Copy each line of the records that contains the word "debug".

Segment Open

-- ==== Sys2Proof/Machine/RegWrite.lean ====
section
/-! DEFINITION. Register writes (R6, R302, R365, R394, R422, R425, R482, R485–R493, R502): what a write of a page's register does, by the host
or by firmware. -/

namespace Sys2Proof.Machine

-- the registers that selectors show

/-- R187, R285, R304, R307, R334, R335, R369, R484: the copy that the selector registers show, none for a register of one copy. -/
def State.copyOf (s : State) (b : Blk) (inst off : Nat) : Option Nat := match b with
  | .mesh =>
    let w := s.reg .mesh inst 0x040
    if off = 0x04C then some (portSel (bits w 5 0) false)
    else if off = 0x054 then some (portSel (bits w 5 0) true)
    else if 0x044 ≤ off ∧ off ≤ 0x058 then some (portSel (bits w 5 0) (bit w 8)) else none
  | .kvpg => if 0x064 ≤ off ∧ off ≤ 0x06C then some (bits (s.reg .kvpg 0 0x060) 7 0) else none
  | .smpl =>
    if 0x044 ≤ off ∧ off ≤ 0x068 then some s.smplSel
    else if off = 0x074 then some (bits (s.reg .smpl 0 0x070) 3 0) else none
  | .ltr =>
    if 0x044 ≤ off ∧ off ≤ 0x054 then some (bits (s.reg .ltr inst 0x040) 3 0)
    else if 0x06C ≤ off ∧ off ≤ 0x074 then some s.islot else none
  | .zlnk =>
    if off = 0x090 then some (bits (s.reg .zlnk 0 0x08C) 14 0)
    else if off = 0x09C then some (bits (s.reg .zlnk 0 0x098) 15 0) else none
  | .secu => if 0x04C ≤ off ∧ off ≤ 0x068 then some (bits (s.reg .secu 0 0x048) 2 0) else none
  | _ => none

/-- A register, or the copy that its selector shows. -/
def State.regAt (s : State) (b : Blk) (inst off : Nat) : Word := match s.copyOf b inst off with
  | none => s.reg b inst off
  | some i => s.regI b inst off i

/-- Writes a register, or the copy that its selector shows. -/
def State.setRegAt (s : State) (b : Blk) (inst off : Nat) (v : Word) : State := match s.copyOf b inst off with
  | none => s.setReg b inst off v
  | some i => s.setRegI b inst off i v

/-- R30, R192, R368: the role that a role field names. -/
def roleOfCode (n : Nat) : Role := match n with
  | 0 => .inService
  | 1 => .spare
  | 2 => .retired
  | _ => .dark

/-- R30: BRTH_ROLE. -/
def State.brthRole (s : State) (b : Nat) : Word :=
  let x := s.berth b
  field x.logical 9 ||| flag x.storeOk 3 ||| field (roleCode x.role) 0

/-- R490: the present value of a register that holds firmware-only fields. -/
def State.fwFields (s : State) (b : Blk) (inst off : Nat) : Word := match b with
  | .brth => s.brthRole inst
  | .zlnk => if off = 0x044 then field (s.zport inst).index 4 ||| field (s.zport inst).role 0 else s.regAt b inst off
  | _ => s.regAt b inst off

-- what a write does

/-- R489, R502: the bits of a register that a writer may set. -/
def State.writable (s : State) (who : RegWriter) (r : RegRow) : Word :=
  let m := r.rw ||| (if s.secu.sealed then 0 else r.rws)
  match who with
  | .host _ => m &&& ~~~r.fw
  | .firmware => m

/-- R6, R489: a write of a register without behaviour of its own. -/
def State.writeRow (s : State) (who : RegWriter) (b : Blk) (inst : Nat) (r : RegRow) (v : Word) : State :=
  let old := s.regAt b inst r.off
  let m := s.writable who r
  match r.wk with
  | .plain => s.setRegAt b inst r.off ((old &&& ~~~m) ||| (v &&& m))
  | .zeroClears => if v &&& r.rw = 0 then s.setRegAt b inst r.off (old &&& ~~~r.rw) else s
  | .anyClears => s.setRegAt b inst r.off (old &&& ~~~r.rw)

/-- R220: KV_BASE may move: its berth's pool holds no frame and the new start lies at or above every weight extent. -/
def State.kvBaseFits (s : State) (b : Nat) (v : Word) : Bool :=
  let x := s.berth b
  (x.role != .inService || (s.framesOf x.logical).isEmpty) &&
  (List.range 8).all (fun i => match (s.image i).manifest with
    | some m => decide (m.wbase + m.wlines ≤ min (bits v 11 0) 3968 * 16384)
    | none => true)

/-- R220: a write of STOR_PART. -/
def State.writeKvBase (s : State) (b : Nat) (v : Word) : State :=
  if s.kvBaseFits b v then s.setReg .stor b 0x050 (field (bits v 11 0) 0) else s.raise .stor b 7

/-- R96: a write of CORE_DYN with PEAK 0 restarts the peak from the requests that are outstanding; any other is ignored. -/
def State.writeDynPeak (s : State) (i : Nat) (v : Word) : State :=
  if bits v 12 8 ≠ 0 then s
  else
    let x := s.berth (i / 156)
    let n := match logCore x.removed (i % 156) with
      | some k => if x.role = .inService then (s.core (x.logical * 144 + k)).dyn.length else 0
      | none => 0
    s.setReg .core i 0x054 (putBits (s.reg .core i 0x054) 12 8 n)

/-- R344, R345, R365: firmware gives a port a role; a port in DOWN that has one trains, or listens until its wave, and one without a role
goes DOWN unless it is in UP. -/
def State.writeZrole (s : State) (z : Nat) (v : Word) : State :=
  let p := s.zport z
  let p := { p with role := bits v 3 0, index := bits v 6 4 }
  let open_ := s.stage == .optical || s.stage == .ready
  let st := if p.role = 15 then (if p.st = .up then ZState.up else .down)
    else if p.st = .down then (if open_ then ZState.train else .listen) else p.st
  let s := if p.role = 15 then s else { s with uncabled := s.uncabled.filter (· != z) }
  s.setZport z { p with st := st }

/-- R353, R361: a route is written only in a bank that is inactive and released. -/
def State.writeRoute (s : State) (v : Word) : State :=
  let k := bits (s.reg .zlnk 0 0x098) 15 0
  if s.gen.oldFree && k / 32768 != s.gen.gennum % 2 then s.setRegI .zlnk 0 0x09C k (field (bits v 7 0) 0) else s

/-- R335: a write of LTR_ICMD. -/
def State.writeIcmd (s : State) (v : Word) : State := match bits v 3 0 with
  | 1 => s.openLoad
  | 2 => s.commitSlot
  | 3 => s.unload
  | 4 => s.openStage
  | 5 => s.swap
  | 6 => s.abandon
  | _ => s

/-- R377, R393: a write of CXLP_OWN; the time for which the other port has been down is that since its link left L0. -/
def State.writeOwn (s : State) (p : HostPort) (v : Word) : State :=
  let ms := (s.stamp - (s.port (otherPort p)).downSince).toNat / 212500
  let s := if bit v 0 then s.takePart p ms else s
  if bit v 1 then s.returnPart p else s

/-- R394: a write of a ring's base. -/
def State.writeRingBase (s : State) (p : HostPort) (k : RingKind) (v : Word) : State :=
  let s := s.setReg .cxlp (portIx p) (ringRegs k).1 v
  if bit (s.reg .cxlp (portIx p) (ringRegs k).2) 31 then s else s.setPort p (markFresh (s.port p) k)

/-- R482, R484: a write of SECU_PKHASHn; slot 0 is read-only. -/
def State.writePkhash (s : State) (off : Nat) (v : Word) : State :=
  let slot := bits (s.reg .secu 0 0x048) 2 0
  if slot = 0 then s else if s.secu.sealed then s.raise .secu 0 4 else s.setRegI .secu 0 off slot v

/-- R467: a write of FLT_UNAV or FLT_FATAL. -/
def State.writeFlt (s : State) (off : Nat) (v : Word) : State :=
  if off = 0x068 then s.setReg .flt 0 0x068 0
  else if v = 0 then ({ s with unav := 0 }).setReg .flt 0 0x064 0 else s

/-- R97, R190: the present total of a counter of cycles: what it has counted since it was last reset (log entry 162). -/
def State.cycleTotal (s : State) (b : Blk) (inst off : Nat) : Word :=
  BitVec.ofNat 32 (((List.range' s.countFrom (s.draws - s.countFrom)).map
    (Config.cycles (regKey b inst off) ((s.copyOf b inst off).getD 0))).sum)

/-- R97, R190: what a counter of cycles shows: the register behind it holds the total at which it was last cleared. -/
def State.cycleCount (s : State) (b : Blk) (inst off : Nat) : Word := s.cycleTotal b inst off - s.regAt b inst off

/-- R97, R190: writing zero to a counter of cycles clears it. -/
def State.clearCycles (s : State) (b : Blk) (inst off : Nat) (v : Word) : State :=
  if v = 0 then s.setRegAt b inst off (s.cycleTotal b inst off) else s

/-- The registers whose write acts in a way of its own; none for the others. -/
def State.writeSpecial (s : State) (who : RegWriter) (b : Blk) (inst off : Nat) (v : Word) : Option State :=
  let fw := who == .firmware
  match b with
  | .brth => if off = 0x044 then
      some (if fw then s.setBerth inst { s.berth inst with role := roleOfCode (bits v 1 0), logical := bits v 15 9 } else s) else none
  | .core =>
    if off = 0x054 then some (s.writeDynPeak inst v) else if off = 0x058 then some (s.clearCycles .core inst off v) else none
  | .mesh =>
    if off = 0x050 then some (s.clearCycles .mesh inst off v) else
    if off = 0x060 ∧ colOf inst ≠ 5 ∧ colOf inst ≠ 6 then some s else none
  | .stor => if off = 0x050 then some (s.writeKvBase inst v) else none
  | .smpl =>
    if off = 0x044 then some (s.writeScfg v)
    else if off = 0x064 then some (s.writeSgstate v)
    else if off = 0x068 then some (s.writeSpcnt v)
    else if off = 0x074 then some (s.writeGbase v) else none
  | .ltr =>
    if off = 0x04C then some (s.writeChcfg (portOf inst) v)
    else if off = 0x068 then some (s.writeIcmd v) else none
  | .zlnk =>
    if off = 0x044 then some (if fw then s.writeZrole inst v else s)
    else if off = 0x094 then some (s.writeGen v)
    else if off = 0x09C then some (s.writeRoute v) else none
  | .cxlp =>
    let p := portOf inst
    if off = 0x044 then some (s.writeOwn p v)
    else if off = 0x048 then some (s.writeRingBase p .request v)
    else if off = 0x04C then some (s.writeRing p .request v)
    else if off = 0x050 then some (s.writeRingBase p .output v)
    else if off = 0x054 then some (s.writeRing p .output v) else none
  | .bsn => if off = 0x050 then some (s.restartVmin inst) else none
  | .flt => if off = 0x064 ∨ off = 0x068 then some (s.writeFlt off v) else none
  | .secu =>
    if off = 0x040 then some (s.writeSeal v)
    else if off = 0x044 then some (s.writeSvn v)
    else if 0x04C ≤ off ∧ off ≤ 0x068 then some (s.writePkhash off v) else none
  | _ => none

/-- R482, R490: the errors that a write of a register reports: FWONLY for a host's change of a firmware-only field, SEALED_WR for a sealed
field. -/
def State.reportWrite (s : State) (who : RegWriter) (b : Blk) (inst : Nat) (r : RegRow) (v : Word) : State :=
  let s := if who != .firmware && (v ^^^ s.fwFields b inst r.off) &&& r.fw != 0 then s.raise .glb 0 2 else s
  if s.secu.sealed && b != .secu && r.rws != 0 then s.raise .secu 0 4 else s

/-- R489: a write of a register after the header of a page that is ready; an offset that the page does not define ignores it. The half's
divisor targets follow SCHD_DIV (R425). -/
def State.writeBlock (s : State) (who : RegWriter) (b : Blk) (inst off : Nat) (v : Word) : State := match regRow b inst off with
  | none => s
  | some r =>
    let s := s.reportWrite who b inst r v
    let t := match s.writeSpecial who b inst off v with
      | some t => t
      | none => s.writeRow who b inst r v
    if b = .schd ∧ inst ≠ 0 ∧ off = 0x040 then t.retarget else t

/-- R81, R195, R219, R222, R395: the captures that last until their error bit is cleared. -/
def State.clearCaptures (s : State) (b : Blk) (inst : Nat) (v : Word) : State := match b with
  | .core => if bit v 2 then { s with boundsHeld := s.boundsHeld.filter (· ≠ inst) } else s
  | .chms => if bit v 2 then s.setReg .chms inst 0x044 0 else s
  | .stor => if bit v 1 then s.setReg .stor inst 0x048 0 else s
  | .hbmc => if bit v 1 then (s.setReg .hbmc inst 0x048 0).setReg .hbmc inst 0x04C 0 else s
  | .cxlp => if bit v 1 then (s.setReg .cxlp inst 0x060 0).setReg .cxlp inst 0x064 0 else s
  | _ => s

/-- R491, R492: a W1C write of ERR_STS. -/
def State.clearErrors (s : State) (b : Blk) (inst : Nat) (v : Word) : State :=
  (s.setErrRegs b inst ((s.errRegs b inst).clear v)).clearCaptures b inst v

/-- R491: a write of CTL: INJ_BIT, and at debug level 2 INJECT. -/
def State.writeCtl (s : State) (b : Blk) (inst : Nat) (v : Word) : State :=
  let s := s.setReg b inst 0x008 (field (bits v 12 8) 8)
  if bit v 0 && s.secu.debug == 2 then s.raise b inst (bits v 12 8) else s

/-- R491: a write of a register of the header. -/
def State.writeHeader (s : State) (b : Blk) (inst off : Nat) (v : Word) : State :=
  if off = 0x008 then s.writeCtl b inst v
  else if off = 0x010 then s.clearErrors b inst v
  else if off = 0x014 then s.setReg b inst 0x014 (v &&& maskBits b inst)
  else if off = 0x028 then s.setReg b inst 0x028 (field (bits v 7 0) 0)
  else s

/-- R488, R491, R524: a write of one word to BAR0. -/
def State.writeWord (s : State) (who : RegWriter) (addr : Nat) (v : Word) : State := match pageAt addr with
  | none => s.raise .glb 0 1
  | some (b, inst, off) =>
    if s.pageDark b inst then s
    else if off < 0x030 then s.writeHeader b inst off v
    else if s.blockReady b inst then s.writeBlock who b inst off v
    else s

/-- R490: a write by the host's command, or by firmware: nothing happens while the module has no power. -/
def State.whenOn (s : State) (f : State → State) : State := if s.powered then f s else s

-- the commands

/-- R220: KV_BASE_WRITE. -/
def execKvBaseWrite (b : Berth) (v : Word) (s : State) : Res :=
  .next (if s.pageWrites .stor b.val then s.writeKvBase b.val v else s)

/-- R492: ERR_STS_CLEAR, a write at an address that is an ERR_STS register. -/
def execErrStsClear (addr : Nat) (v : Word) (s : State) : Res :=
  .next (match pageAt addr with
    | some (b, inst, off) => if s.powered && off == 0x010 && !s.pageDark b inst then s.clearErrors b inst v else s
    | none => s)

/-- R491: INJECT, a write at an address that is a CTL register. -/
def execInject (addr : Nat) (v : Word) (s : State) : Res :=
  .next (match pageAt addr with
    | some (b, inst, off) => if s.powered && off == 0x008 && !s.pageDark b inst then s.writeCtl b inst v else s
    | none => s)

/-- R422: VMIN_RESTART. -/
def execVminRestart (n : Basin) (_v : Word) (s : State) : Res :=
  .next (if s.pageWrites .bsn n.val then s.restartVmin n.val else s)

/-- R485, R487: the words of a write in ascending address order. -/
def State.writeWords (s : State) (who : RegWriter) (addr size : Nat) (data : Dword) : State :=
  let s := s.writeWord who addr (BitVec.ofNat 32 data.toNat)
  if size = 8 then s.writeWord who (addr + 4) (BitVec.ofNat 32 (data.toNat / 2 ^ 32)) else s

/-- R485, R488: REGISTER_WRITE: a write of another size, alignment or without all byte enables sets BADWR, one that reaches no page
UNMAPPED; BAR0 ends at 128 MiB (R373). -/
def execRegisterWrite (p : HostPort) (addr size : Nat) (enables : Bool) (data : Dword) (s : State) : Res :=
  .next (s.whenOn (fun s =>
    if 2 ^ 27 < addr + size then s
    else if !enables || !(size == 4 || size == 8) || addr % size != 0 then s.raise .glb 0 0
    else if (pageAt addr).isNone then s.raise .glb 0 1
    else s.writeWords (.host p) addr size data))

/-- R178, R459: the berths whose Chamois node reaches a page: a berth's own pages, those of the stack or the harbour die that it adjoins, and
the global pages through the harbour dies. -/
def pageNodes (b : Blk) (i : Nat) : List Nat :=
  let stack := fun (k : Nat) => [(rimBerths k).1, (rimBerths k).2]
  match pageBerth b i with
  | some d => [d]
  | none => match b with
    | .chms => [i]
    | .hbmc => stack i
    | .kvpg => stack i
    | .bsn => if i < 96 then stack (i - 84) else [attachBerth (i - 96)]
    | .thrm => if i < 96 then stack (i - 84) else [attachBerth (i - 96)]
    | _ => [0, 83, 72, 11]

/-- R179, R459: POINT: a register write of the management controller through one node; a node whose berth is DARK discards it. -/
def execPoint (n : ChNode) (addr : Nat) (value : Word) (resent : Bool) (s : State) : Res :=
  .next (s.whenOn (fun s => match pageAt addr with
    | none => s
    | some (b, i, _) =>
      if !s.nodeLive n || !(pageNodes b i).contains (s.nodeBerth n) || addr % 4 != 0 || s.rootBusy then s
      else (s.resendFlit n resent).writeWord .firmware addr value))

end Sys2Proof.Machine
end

Segment Closed

* **EXERCISE SOLUTION**:
/-- R491: a write of CTL: INJ_BIT, and at debug level 2 INJECT. -/
  if bit v 0 && s.secu.debug == 2 then s.raise b inst (bits v 12 8) else s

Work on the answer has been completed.